Dicerna Pharmaceuticals, Inc. has announced that the company will focus its resources on its proprietary GalXCTM technology platform to advance development of product candidates in its core therapeutic areas of rare diseases, chronic liver diseases, cardiovascular disease and viral infectious diseases. Under this plan, Dicerna will transition its primary hyperoxaluria (PH) development program to focus on DCR-PHXC, a subcutaneously delivered GalXC clinical candidate, which was announced earlier this year. The Company also announced that it will discontinue clinical development of DCR-MYC, a DsiRNA-based therapeutic formulated as an EnCoreTM lipid nanoparticle (LNP) for delivery to solid tumors, because preliminary results do not meet the company’s expectations for further development.
“Based on the performance of the GalXC platform, the strength of the preclinical data and the broad therapeutic opportunities for RNAi in liver-targeted diseases, we are prioritizing resources to advance the product candidates emerging from this platform,” said Douglas M. Fambrough, Ph.D., president and chief executive officer of Dicerna. “Discontinuing our DCR-PH1 and DCR-MYC lipid nanoparticle programs allows us to focus our resources on efficiently developing our GalXC product candidates and building on the solid scientific foundation in RNAi that Dicerna has developed over the past decade. We greatly appreciate the participation of all of the patients, families and clinical investigators in the DCR-PH1 development program, as their contributions provided important insights into the primary hyperoxaluria disease state, which will guide the development of DCR-PHXC.”

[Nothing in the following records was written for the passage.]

@[simp] theorem sendTo_chip (s : State) (m : Nat) (b : List Byte) : (sendTo s m b).chip = s.chip := by unfold sendTo; split <;> (try split) <;> simp
@[simp] theorem sendTo_media (s : State) (m : Nat) (b : List Byte) : (sendTo s m b).media = s.media := by unfold sendTo; split <;> (try split) <;> simp
@[simp] theorem sendTo_log (s : State) (m : Nat) (b : List Byte) : (sendTo s m b).log = s.log := by unfold sendTo; split <;> (try split) <;> simp
@[simp] theorem sendTo_tabs (s : State) (m : Nat) (b : List Byte) : (sendTo s m b).tabs = s.tabs := by unfold sendTo; split <;> (try split) <;> simp
@[simp] theorem sendTo_glades (s : State) (m : Nat) (b : List Byte) : (sendTo s m b).glades = s.glades := by unfold sendTo; split <;> (try split) <;> simp
@[simp] theorem sendTo_regs (s : State) (m : Nat) (b : List Byte) : (sendTo s m b).regs = s.regs := by unfold sendTo; split <;> (try split) <;> simp
@[simp] theorem sendTo_holds (s : State) (m : Nat) (b : List Byte) : (sendTo s m b).holds = s.holds := by unfold sendTo; split <;> (try split) <;> simp
@[simp] theorem sendTo_keys (s : State) (m : Nat) (b : List Byte) : (sendTo s m b).keys = s.keys := by unfold sendTo; split <;> (try split) <;> simp
@[simp] theorem sendTo_prot (s : State) (m : Nat) (b : List Byte) : (sendTo s m b).prot = s.prot := by unfold sendTo; split <;> (try split) <;> simp
@[simp] theorem sendTo_caddy (s : State) (m : Nat) (b : List Byte) : (sendTo s m b).caddy = s.caddy := by unfold sendTo; split <;> (try split) <;> simp
@[simp] theorem sendTo_side (s : State) (m : Nat) (b : List Byte) : (sendTo s m b).side = s.side := by unfold sendTo; split <;> (try split) <;> simp
@[simp] theorem sendTo_images (s : State) (m : Nat) (b : List Byte) : (sendTo s m b).images = s.images := by unfold sendTo; split <;> (try split) <;> simp
@[simp] theorem sendTo_idx (s : State) (m : Nat) (b : List Byte) : (sendTo s m b).idx = s.idx := by unfold sendTo; split <;> (try split) <;> simp
@[simp] theorem sendTo_reqs (s : State) (m : Nat) (b : List Byte) : (sendTo s m b).reqs = s.reqs := by unfold sendTo; split <;> (try split) <;> simp
@[simp] theorem sendTo_changes (s : State) (m : Nat) (b : List Byte) : (sendTo s m b).changes = s.changes := by unfold sendTo; split <;> (try split) <;> simp
@[simp] theorem sendTo_sched (s : State) (m : Nat) (b : List Byte) : (sendTo s m b).sched = s.sched := by unfold sendTo; split <;> (try split) <;> simp
@[simp] theorem sendTo_kt (s : State) (m : Nat) (b : List Byte) : (sendTo s m b).kt = s.kt := by unfold sendTo; split <;> (try split) <;> simp
@[simp] theorem sendTo_power (s : State) (m : Nat) (b : List Byte) : (sendTo s m b).power = s.power := by unfold sendTo; split <;> (try split) <;> simp
@[simp] theorem sendTo_pins (s : State) (m : Nat) (b : List Byte) : (sendTo s m b).pins = s.pins := by unfold sendTo; split <;> (try split) <;> simp
@[simp] theorem sendTo_rc (s : State) (m : Nat) (b : List Byte) : (sendTo s m b).rc = s.rc := by unfold sendTo; split <;> (try split) <;> simp
@[simp] theorem sendTo_bi (s : State) (m : Nat) (b : List Byte) : (sendTo s m b).bi = s.bi := by unfold sendTo; split <;> (try split) <;> simp
@[simp] theorem sendTo_tap (s : State) (m : Nat) (b : List Byte) : (sendTo s m b).tap = s.tap := by unfold sendTo; split <;> (try split) <;> simp
@[simp] theorem sendTo_under (s : State) (m : Nat) (b : List Byte) : (sendTo s m b).under = s.under := by unfold sendTo; split <;> (try split) <;> simp
@[simp] theorem sendTo_flash (s : State) (m : Nat) (b : List Byte) : (sendTo s m b).flash = s.flash := by unfold sendTo; split <;> (try split) <;> simp
@[simp] theorem sendTo_serial (s : State) (m : Nat) (b : List Byte) : (sendTo s m b).serial = s.serial := by unfold sendTo; split <;> (try split) <;> simp
@[simp] theorem sendTo_time (s : State) (m : Nat) (b : List Byte) : (sendTo s m b).time = s.time := by unfold sendTo; split <;> (try split) <;> simp
@[simp] theorem sendTo_freeCount (s : State) (m : Nat) (b : List Byte) : (sendTo s m b).freeCount = s.freeCount := by unfold sendTo; split <;> (try split) <;> simp
@[simp] theorem sendTo_pending (s : State) (m : Nat) (b : List Byte) : (sendTo s m b).pending = s.pending := by unfold sendTo; split <;> (try split) <;> simp

/-- What a fold of operations that keep a part of the state keeps. -/
theorem foldl_keeps {α β : Type} (f : State → α → State) (g : State → β) (h : ∀ s a, g (f s a) = g s) (l : List α) (s : State) :
    g (l.foldl f s) = g s := by
  induction l generalizing s with
  | nil => rfl
  | cons a t ih => rw [List.foldl_cons, ih, h]

@[simp] theorem tellPeers_chip (s : State) (kind : Nat) (r : ReqId) : (tellPeers s kind r).chip = s.chip := by unfold tellPeers; exact foldl_keeps _ (fun s => s.chip) (fun s m => by simp) _ _
@[simp] theorem tellPeers_media (s : State) (kind : Nat) (r : ReqId) : (tellPeers s kind r).media = s.media := by unfold tellPeers; exact foldl_keeps _ (fun s => s.media) (fun s m => by simp) _ _
@[simp] theorem tellPeers_log (s : State) (kind : Nat) (r : ReqId) : (tellPeers s kind r).log = s.log := by unfold tellPeers; exact foldl_keeps _ (fun s => s.log) (fun s m => by simp) _ _
@[simp] theorem tellPeers_tabs (s : State) (kind : Nat) (r : ReqId) : (tellPeers s kind r).tabs = s.tabs := by unfold tellPeers; exact foldl_keeps _ (fun s => s.tabs) (fun s m => by simp) _ _
@[simp] theorem tellPeers_glades (s : State) (kind : Nat) (r : ReqId) : (tellPeers s kind r).glades = s.glades := by unfold tellPeers; exact foldl_keeps _ (fun s => s.glades) (fun s m => by simp) _ _
@[simp] theorem tellPeers_regs (s : State) (kind : Nat) (r : ReqId) : (tellPeers s kind r).regs = s.regs := by unfold tellPeers; exact foldl_keeps _ (fun s => s.regs) (fun s m => by simp) _ _
@[simp] theorem tellPeers_holds (s : State) (kind : Nat) (r : ReqId) : (tellPeers s kind r).holds = s.holds := by unfold tellPeers; exact foldl_keeps _ (fun s => s.holds) (fun s m => by simp) _ _
@[simp] theorem tellPeers_keys (s : State) (kind : Nat) (r : ReqId) : (tellPeers s kind r).keys = s.keys := by unfold tellPeers; exact foldl_keeps _ (fun s => s.keys) (fun s m => by simp) _ _
@[simp] theorem tellPeers_prot (s : State) (kind : Nat) (r : ReqId) : (tellPeers s kind r).prot = s.prot := by unfold tellPeers; exact foldl_keeps _ (fun s => s.prot) (fun s m => by simp) _ _
@[simp] theorem tellPeers_caddy (s : State) (kind : Nat) (r : ReqId) : (tellPeers s kind r).caddy = s.caddy := by unfold tellPeers; exact foldl_keeps _ (fun s => s.caddy) (fun s m => by simp) _ _
@[simp] theorem tellPeers_side (s : State) (kind : Nat) (r : ReqId) : (tellPeers s kind r).side = s.side := by unfold tellPeers; exact foldl_keeps _ (fun s => s.side) (fun s m => by simp) _ _
@[simp] theorem tellPeers_images (s : State) (kind : Nat) (r : ReqId) : (tellPeers s kind r).images = s.images := by unfold tellPeers; exact foldl_keeps _ (fun s => s.images) (fun s m => by simp) _ _
@[simp] theorem tellPeers_idx (s : State) (kind : Nat) (r : ReqId) : (tellPeers s kind r).idx = s.idx := by unfold tellPeers; exact foldl_keeps _ (fun s => s.idx) (fun s m => by simp) _ _
@[simp] theorem tellPeers_reqs (s : State) (kind : Nat) (r : ReqId) : (tellPeers s kind r).reqs = s.reqs := by unfold tellPeers; exact foldl_keeps _ (fun s => s.reqs) (fun s m => by simp) _ _
@[simp] theorem tellPeers_changes (s : State) (kind : Nat) (r : ReqId) : (tellPeers s kind r).changes = s.changes := by unfold tellPeers; exact foldl_keeps _ (fun s => s.changes) (fun s m => by simp) _ _
@[simp] theorem tellPeers_sched (s : State) (kind : Nat) (r : ReqId) : (tellPeers s kind r).sched = s.sched := by unfold tellPeers; exact foldl_keeps _ (fun s => s.sched) (fun s m => by simp) _ _
@[simp] theorem tellPeers_kt (s : State) (kind : Nat) (r : ReqId) : (tellPeers s kind r).kt = s.kt := by unfold tellPeers; exact foldl_keeps _ (fun s => s.kt) (fun s m => by simp) _ _
@[simp] theorem tellPeers_power (s : State) (kind : Nat) (r : ReqId) : (tellPeers s kind r).power = s.power := by unfold tellPeers; exact foldl_keeps _ (fun s => s.power) (fun s m => by simp) _ _
@[simp] theorem tellPeers_pins (s : State) (kind : Nat) (r : ReqId) : (tellPeers s kind r).pins = s.pins := by unfold tellPeers; exact foldl_keeps _ (fun s => s.pins) (fun s m => by simp) _ _
@[simp] theorem tellPeers_rc (s : State) (kind : Nat) (r : ReqId) : (tellPeers s kind r).rc = s.rc := by unfold tellPeers; exact foldl_keeps _ (fun s => s.rc) (fun s m => by simp) _ _
@[simp] theorem tellPeers_bi (s : State) (kind : Nat) (r : ReqId) : (tellPeers s kind r).bi = s.bi := by unfold tellPeers; exact foldl_keeps _ (fun s => s.bi) (fun s m => by simp) _ _
@[simp] theorem tellPeers_tap (s : State) (kind : Nat) (r : ReqId) : (tellPeers s kind r).tap = s.tap := by unfold tellPeers; exact foldl_keeps _ (fun s => s.tap) (fun s m => by simp) _ _
@[simp] theorem tellPeers_under (s : State) (kind : Nat) (r : ReqId) : (tellPeers s kind r).under = s.under := by unfold tellPeers; exact foldl_keeps _ (fun s => s.under) (fun s m => by simp) _ _
@[simp] theorem tellPeers_flash (s : State) (kind : Nat) (r : ReqId) : (tellPeers s kind r).flash = s.flash := by unfold tellPeers; exact foldl_keeps _ (fun s => s.flash) (fun s m => by simp) _ _
@[simp] theorem tellPeers_serial (s : State) (kind : Nat) (r : ReqId) : (tellPeers s kind r).serial = s.serial := by unfold tellPeers; exact foldl_keeps _ (fun s => s.serial) (fun s m => by simp) _ _
@[simp] theorem tellPeers_time (s : State) (kind : Nat) (r : ReqId) : (tellPeers s kind r).time = s.time := by unfold tellPeers; exact foldl_keeps _ (fun s => s.time) (fun s m => by simp) _ _
@[simp] theorem tellPeers_freeCount (s : State) (kind : Nat) (r : ReqId) : (tellPeers s kind r).freeCount = s.freeCount := by unfold tellPeers; exact foldl_keeps _ (fun s => s.freeCount) (fun s m => by simp) _ _
@[simp] theorem tellPeers_pending (s : State) (kind : Nat) (r : ReqId) : (tellPeers s kind r).pending = s.pending := by unfold tellPeers; exact foldl_keeps _ (fun s => s.pending) (fun s m => by simp) _ _
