-- ==== Sys2Proof/Tests/Slice0.lean ====
section
/-!
SUPPORT. Own tests: a term that each well-formedness check refuses, words of R83 that decode to their instruction, results worked out by
hand from the rules, and for every statement with hypotheses a state and operands that meet them together.
-/
namespace Sys2Proof.Tests

set_option Elab.async false

open Sys2Proof.Machine Sys2Proof.Claims

/-! ### Words (R83, R84, R126, R150, R164, R182, R222, R262, R368): written out from the engine code, the opcode and the fields -/

/-- The issue fields all clear. -/
def hdr0 : Hdr := ⟨false, 0, false, 0, false, 0, false, false, 0⟩

/-- NOP is engine 15, opcode 0. -/
theorem test_word_nop : decodeEngine 3#11 0xF0000000000000000000000000000000#128 = some (.nop 3#11 hdr0 0#88) := by decide

/-- MSWAP is engine 0, opcode 2; SIGEN is bit 115 and SIGTOK bits [114:109]: 0x8 in the nibble of bits [115:112], token 5 in [114:109]. -/
theorem test_word_mswap_signals_token_5 : decodeEngine 0#11 0x002_8A0_0000000000000000000000000_0#128
    = some (.mswap 0#11 { hdr0 with sigen := true, sigtok := 5#6 } 0#88) := by decide

/-- VSUM is engine 1, opcode 0x10; WAEN is bit 108, WATOK bits [107:102]: token 1 is bit 102. -/
theorem test_word_vsum_waits_for_token_1 : decodeEngine 0#11 0x1100_1040_0000_0000_0000_0000_0000_0000#128
    = some (.vsum 0#11 { hdr0 with waen := true, watok := 1#6 } 0#88) := by decide

/-- ARGMAX is engine 2, opcode 2; CONSUME is bit 94 and RELEASE bit 93. -/
theorem test_word_argmax_consumes_and_releases : decodeEngine 0#11 0x2020_0000_6000_0000_0000_0000_0000_0000#128
    = some (.argmax 0#11 { hdr0 with consume := true, release := true } 0#88) := by decide

/-- GPOOL is engine 3, opcode 1; WBEN is bit 101, WBTOK bits [100:95]: token 2 is bit 96. -/
theorem test_word_gpool_waits_b_for_token_2 : decodeEngine 0#11 0x3010_0021_0000_0000_0000_0000_0000_0000#128
    = some (.gpool 0#11 { hdr0 with wben := true, wbtok := 2#6 } 0#88) := by decide

/-- QDRAIN is engine 4, opcode 3; the operands are bits [87:0]. -/
theorem test_word_qdrain_operands : decodeEngine 0#11 0x4030_0000_00FF_FFFF_FFFF_FFFF_FFFF_FFFF#128
    = some (.qdrain 0#11 hdr0 0xFFFFFFFFFFFFFFFFFFFFFF#88) := by decide

/-- CSETD is engine 5, opcode 6; the reserved bits [92:88] are kept. -/
theorem test_word_csetd_reserved : decodeEngine 0#11 0x5060_0000_1F00_0000_0000_0000_0000_0001#128
    = some (.csetd 0#11 { hdr0 with rsvd := 0x1F#5 } 1#88) := by decide

/-- XSEAL is engine 6, opcode 4. -/
theorem test_word_xseal : decodeEngine 511#11 0x60400000000000000000000000000000#128 = some (.xseal 511#11 hdr0 0#88) := by decide

/-- Reserved codes name nothing: engine 7, and opcode 0 of the matrix engine. -/
theorem test_word_reserved : decodeEngine 0#11 0x70100000000000000000000000000000#128 = none
    ∧ decodeEngine 0#11 0#128 = none := by decide

/-! ### Well-formed commands: one term that each check refuses -/

def head0 : MsgHead := ⟨0#8, 0, 1#8, 0#16, 0#32, 1#64, 0#32, 0#32, true, true, false⟩
def link0 : LinkDesc := ⟨9, none, [], 0#8, 9#8, 64, 0, 16384, 1, 0, []⟩
def unit0 : UnitDesc := ⟨7, none, [], 16384, 8, 1, 0xFFFF#16, 0, 0, 192, 0, []⟩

The GalXC platform is a fully enabled RNAi drug discovery engine with potentially powerful capabilities that the Company believes could result in potency that is on par with or better than comparable platforms. As Dicerna reported during its recent Investor Day, subcutaneously delivered GalXC compounds silenced 12 different disease targets in animal models, highlighting the long duration of action, infrequent dosing and tolerability of GalXC-based compounds. Use of the GalXC platform yielded gene silencing of greater than 90% for multiple genes in non-human primates (NHPs) after a single dose. In an NHP model of an undisclosed rare disease gene target, a single 3 mg/kg dose achieved a maximum gene silencing of 94%, with an average gene silencing of approximately 88%. Another single 3 mg/kg dose NHP study resulted in an average of 97% silencing of an undisclosed rare disease gene target. Based on this evidence, Dicerna believes that DCR-PHXC has the potential to be a new treatment option for patients with PH.
In addition to DCR-PHXC, which is in preclinical development, Dicerna expects to launch two more GalXC programs in 2016: one will focus on cardiovascular disease targeting PCSK9; the other is an undisclosed rare disease program. Dicerna expects to launch three additional programs annually, with the intent to advance five programs into the clinic by 2019.